Mirzhan Rakhimzhanov

Personal information
- Full name: Миржан Бейбутович Рахимжанов
- Nationality: Kazakhstan
- Born: April 11, 1983 (age 43) Shyrgys, Kazakh SSR, Soviet Union
- Height: 1.64 m (5 ft 4+1⁄2 in)
- Weight: 51 kg (112 lb)

Sport
- Sport: Boxing
- Weight class: Bantamweight

Medal record
Asian Championships
| Bronze medal – third place | 2005 Ho Chi Minh City | Bantamweight |

= Mirzhan Rakhimzhanov =

Kazakhstani boxer (born 1983)

Mirzhan Beybutovich Rakhimzhanov (Миржан Бейбутович Рахимжанов; born August 18, 1983, in East Kazakhstan Oblast (now East Kazakhstan Province)) is a boxer from Kazakhstan.
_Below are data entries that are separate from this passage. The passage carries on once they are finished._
-- ==== Sys2Proof/Laws/Run.lean ====
section
/-!
SUPPORT. What each primitive of a meaning does when it runs on a state, and completion of a command from what its do-block leaves. The run
lemmas are rewrite rules for simp; they are no simp lemmas of their own, so that a proof chooses them. What a shared operation leaves alone
follows from its footprint lemma: `(op_in ..).via x` has one statement per part of State.
-/

namespace Sys2Proof.Machine

open Sys2Proof

variable {o : State} {α β : Type}

theorem does_intro {i : Instr} {s : State} {b : Bool} {m : M s Unit} {E : State → Prop} (h : exec i s = act b s m) (hb : b = true)
    (hE : E (m ⟨s, Reach.refl⟩).2.1) : Does i s E := by
  subst hb; exact ⟨_, h, hE⟩

theorem setF_run (f : Fld) (x : Trace o) : (setF f : M o Unit) x = ((), ⟨apply (.reg f 1) x.1, Reach.step x.2 _⟩) := id rfl

theorem wrB_run (f : Fld) (b : Bool) (x : Trace o) : (wrB f b : M o Unit) x =
    ((), ⟨apply (.reg f (if b then 1 else 0)) x.1, Reach.step x.2 _⟩) := id rfl

theorem mark_run (k : Nat) (x : Trace o) : (mark k : M o Unit) x = ((), ⟨apply (.seen k x.1.clk.mono) x.1, Reach.step x.2 _⟩) := id rfl

theorem seenAt_run (k : Nat) (x : Trace o) : (seenAt k : M o Nat) x = (tget 0 x.1.clk.seen k, x) := id rfl

theorem advTo_run (t : Nat) (x : Trace o) : (advTo t : M o Unit) x =
    ((), ⟨apply (.pass (t - x.1.clk.mono)) x.1, Reach.step x.2 _⟩) := id rfl

theorem arr_run (p n : Nat) (x : Trace o) : (arr p n : M o Arr) x = (tget Arr.init x.1.arrs (24*p+n), x) := id rfl

theorem core_run (p n : Nat) (x : Trace o) : (core p n : M o Core) x = (tget Core.init x.1.cores (48*p+n), x) := id rfl

theorem strm_run (p n : Nat) (x : Trace o) : (strm p n : M o Str) x = (tget Str.init x.1.strs (16*p+n), x) := id rfl

theorem que_run (p n : Nat) (x : Trace o) : (que p n : M o Que) x = (tget Que.init x.1.ques (1024*p+n), x) := id rfl

theorem ctx_run (p : Nat) (x : Trace o) : (ctx p : M o Ctx) x = (tget Ctx.init x.1.host.ctx p, x) := id rfl

theorem upArr_run (p n : Nat) (f) (x : Trace o) : (upArr p n f : M o Unit) x =
    ((), ⟨apply (.arr (24*p+n) f) x.1, Reach.step x.2 _⟩) := id rfl

theorem upCore_run (p n : Nat) (f) (x : Trace o) : (upCore p n f : M o Unit) x =
    ((), ⟨apply (.core (48*p+n) f) x.1, Reach.step x.2 _⟩) := id rfl

theorem upStr_run (p n : Nat) (f) (x : Trace o) : (upStr p n f : M o Unit) x =
    ((), ⟨apply (.str (16*p+n) f) x.1, Reach.step x.2 _⟩) := id rfl

theorem upQue_run (p n : Nat) (f) (x : Trace o) : (upQue p n f : M o Unit) x =
    ((), ⟨apply (.que (1024*p+n) f) x.1, Reach.step x.2 _⟩) := id rfl

theorem rd_self (s : State) (f : Fld) (v : Nat) (h : f.plain = true) : (apply (.reg f v) s).rd f = v % 2 ^ f.w := rd_reg_self s f v h

theorem periodic_run (k p : Nat) (x : Trace o) : (periodic k p : M o Unit) x =
    ((), ⟨apply (.seen k (apply (.pass (tget 0 x.1.clk.seen k + p - x.1.clk.mono)) x.1).clk.mono)
      (apply (.pass (tget 0 x.1.clk.seen k + p - x.1.clk.mono)) x.1), Reach.step (Reach.step x.2 _) _⟩) := id rfl

theorem barReg_fin {src : Src} {k : RegKind} {ix : List Nat} {v : Nat} {put : M o Bool} {x : Trace o} (h : Passes x.1 src (regOff k ix))
    (hw : writable k = true) : ∃ r, (barReg src k ix v put x) = (wordRec src (regOff k ix) v r) (put x).2 := by
  obtain ⟨h1, h2, h3, h4, h5, h6⟩ := h
  have h7 : ((decide (src = .worA) || decide (src = .worB)) && commandOnly (regOff k ix)) = false := by
    cases src <;> simp at h5 ⊢ <;> simp_all
  have h8 : ¬ (x.1.ctl.mode = .off ∨ (x.1.ctl.mode = .mfgTest ∧ src ≠ .bar0)) := by
    rintro (h | ⟨h, h'⟩)
    · exact h2 h
    · rcases h3 with h3 | h3
      · exact h' h3
      · exact h3 h
  have h9 : ¬ (src = .bar0 ∧ ideBlocks x.1 = true) := by rintro ⟨h, h'⟩; simp [h4 h] at h'
  refine ⟨if !(put x).1 then WR.REFUSED else if v &&& regMask k = v then WR.APPLIED else WR.RSV, ?_⟩
  simp only [barReg, recorded, barAccess, M.bind_run, st_run, ite_run, if_neg h8, if_neg h9, h7, h6, regResult, hw, M.pure_run]
  cases hp : (put x).1 <;> simp

theorem barReg_does {i : Instr} {s : State} {E : State → Prop} {src : Src} {k : RegKind} {ix : List Nat} {v : Nat} {put : M s Bool}
    (he : exec i s = act i.wf s (barReg src k ix v put)) (hwf : i.wf = true) (h : Passes s src (regOff k ix)) (hw : writable k = true)
    (hE : ∀ r, E ((wordRec src (regOff k ix) v r) (put ⟨s, Reach.refl⟩).2).2.1) : Does i s E := by
  rw [hwf] at he
  refine ⟨_, he, ?_⟩
  obtain ⟨r, hr⟩ := barReg_fin (x := ⟨s, Reach.refl⟩) (put := put) (v := v) h hw
  show E (barReg src k ix v put ⟨s, Reach.refl⟩).2.1
  rw [hr]; exact hE r

theorem putFlds_keep (k : RegKind) (ix : List Nat) (v : Nat) (l : List FldRow) (x : Trace o) :
    (putFlds k ix v l x).2.1.ctl = x.1.ctl ∧ (putFlds k ix v l x).2.1.fab = x.1.fab ∧ (putFlds k ix v l x).2.1.nv = x.1.nv ∧
    (putFlds k ix v l x).2.1.host = x.1.host ∧ (putFlds k ix v l x).2.1.clk = x.1.clk ∧ (putFlds k ix v l x).2.1.qs = x.1.qs ∧
    (∀ f : Fld, f.k ≠ k → (putFlds k ix v l x).2.1.rd f = x.1.rd f) := by
  induction l generalizing x with
  | nil => simp [putFlds, M.pure_run]
  | cons f l ih =>
    unfold putFlds
    simp only [M.bind_run]
    obtain ⟨h1, h2, h3, h4, h5, h6, h7⟩ := ih ((match f.acc with
    | .rw => wr ⟨k, ix, f.lo, f.w⟩ (fget v f.lo f.w)
    | .rw1c => do
      let cur ← rd ⟨k, ix, f.lo, f.w⟩
      wr ⟨k, ix, f.lo, f.w⟩ (cur - (cur &&& (fget v f.lo f.w)))
    | _ => pure () : M o Unit) x).2
    refine ⟨h1.trans ?_, h2.trans ?_, h3.trans ?_, h4.trans ?_, h5.trans ?_, h6.trans ?_, fun g hg => (h7 g hg).trans ?_⟩ <;>
      cases f.acc <;> simp [M.pure_run, M.bind_run, wr_run, rd_run]
    all_goals (rw [rd_reg_kind]; exact hg)

theorem barField_does {i : Instr} {s : State} {E : State → Prop} {src : Src} {f : Fld} {v : Nat} {put : Nat → M s Bool}
    (he : exec i s = act i.wf s (barField src f v put)) (hwf : i.wf = true)
    (h : Passes s src (regOff f.k f.ix)) (hw : writable f.k = true)
    (hE : ∀ r w, w = fset ((regWord s f.k f.ix).toNat &&& rwMask f.k) f.lo f.w v →
      E ((wordRec src (regOff f.k f.ix) w r) (put w ⟨s, Reach.refl⟩).2).2.1) : Does i s E := by
  rw [hwf] at he
  refine ⟨_, he, ?_⟩
  have e : barField src f v put ⟨s, Reach.refl⟩ =
      barReg src f.k f.ix (fset ((regWord s f.k f.ix).toNat &&& rwMask f.k) f.lo f.w v) (put (fset ((regWord s f.k f.ix).toNat &&& rwMask f.k) f.lo f.w v)) ⟨s, Reach.refl⟩ := by
    unfold barField; rfl
  obtain ⟨r, hr⟩ := barReg_fin (x := ⟨s, Reach.refl⟩)
    (put := put (fset ((regWord s f.k f.ix).toNat &&& rwMask f.k) f.lo f.w v)) (v := fset ((regWord s f.k f.ix).toNat &&& rwMask f.k) f.lo f.w v) h hw
  show E (barField src f v put ⟨s, Reach.refl⟩).2.1
  rw [e, hr]; exact hE r _ rfl

end Sys2Proof.Machine
end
He competed for his native country at the 2004 Summer Olympics in Athens, Greece, where he was stopped in the second round of the flyweight division (- 51 kg) by Russia's Georgy Balakshin.

Rakhimzhanov qualified for the Athens Games by topping the 2nd AIBA Asian 2004 Olympic Qualifying Tournament in Karachi, Pakistan. In the final he defeated Indonesia's Bonyx Yusak Saweho. He was a member of the Kazakhstan national team that competed at the 2005 Boxing World Cup in Moscow, Russia.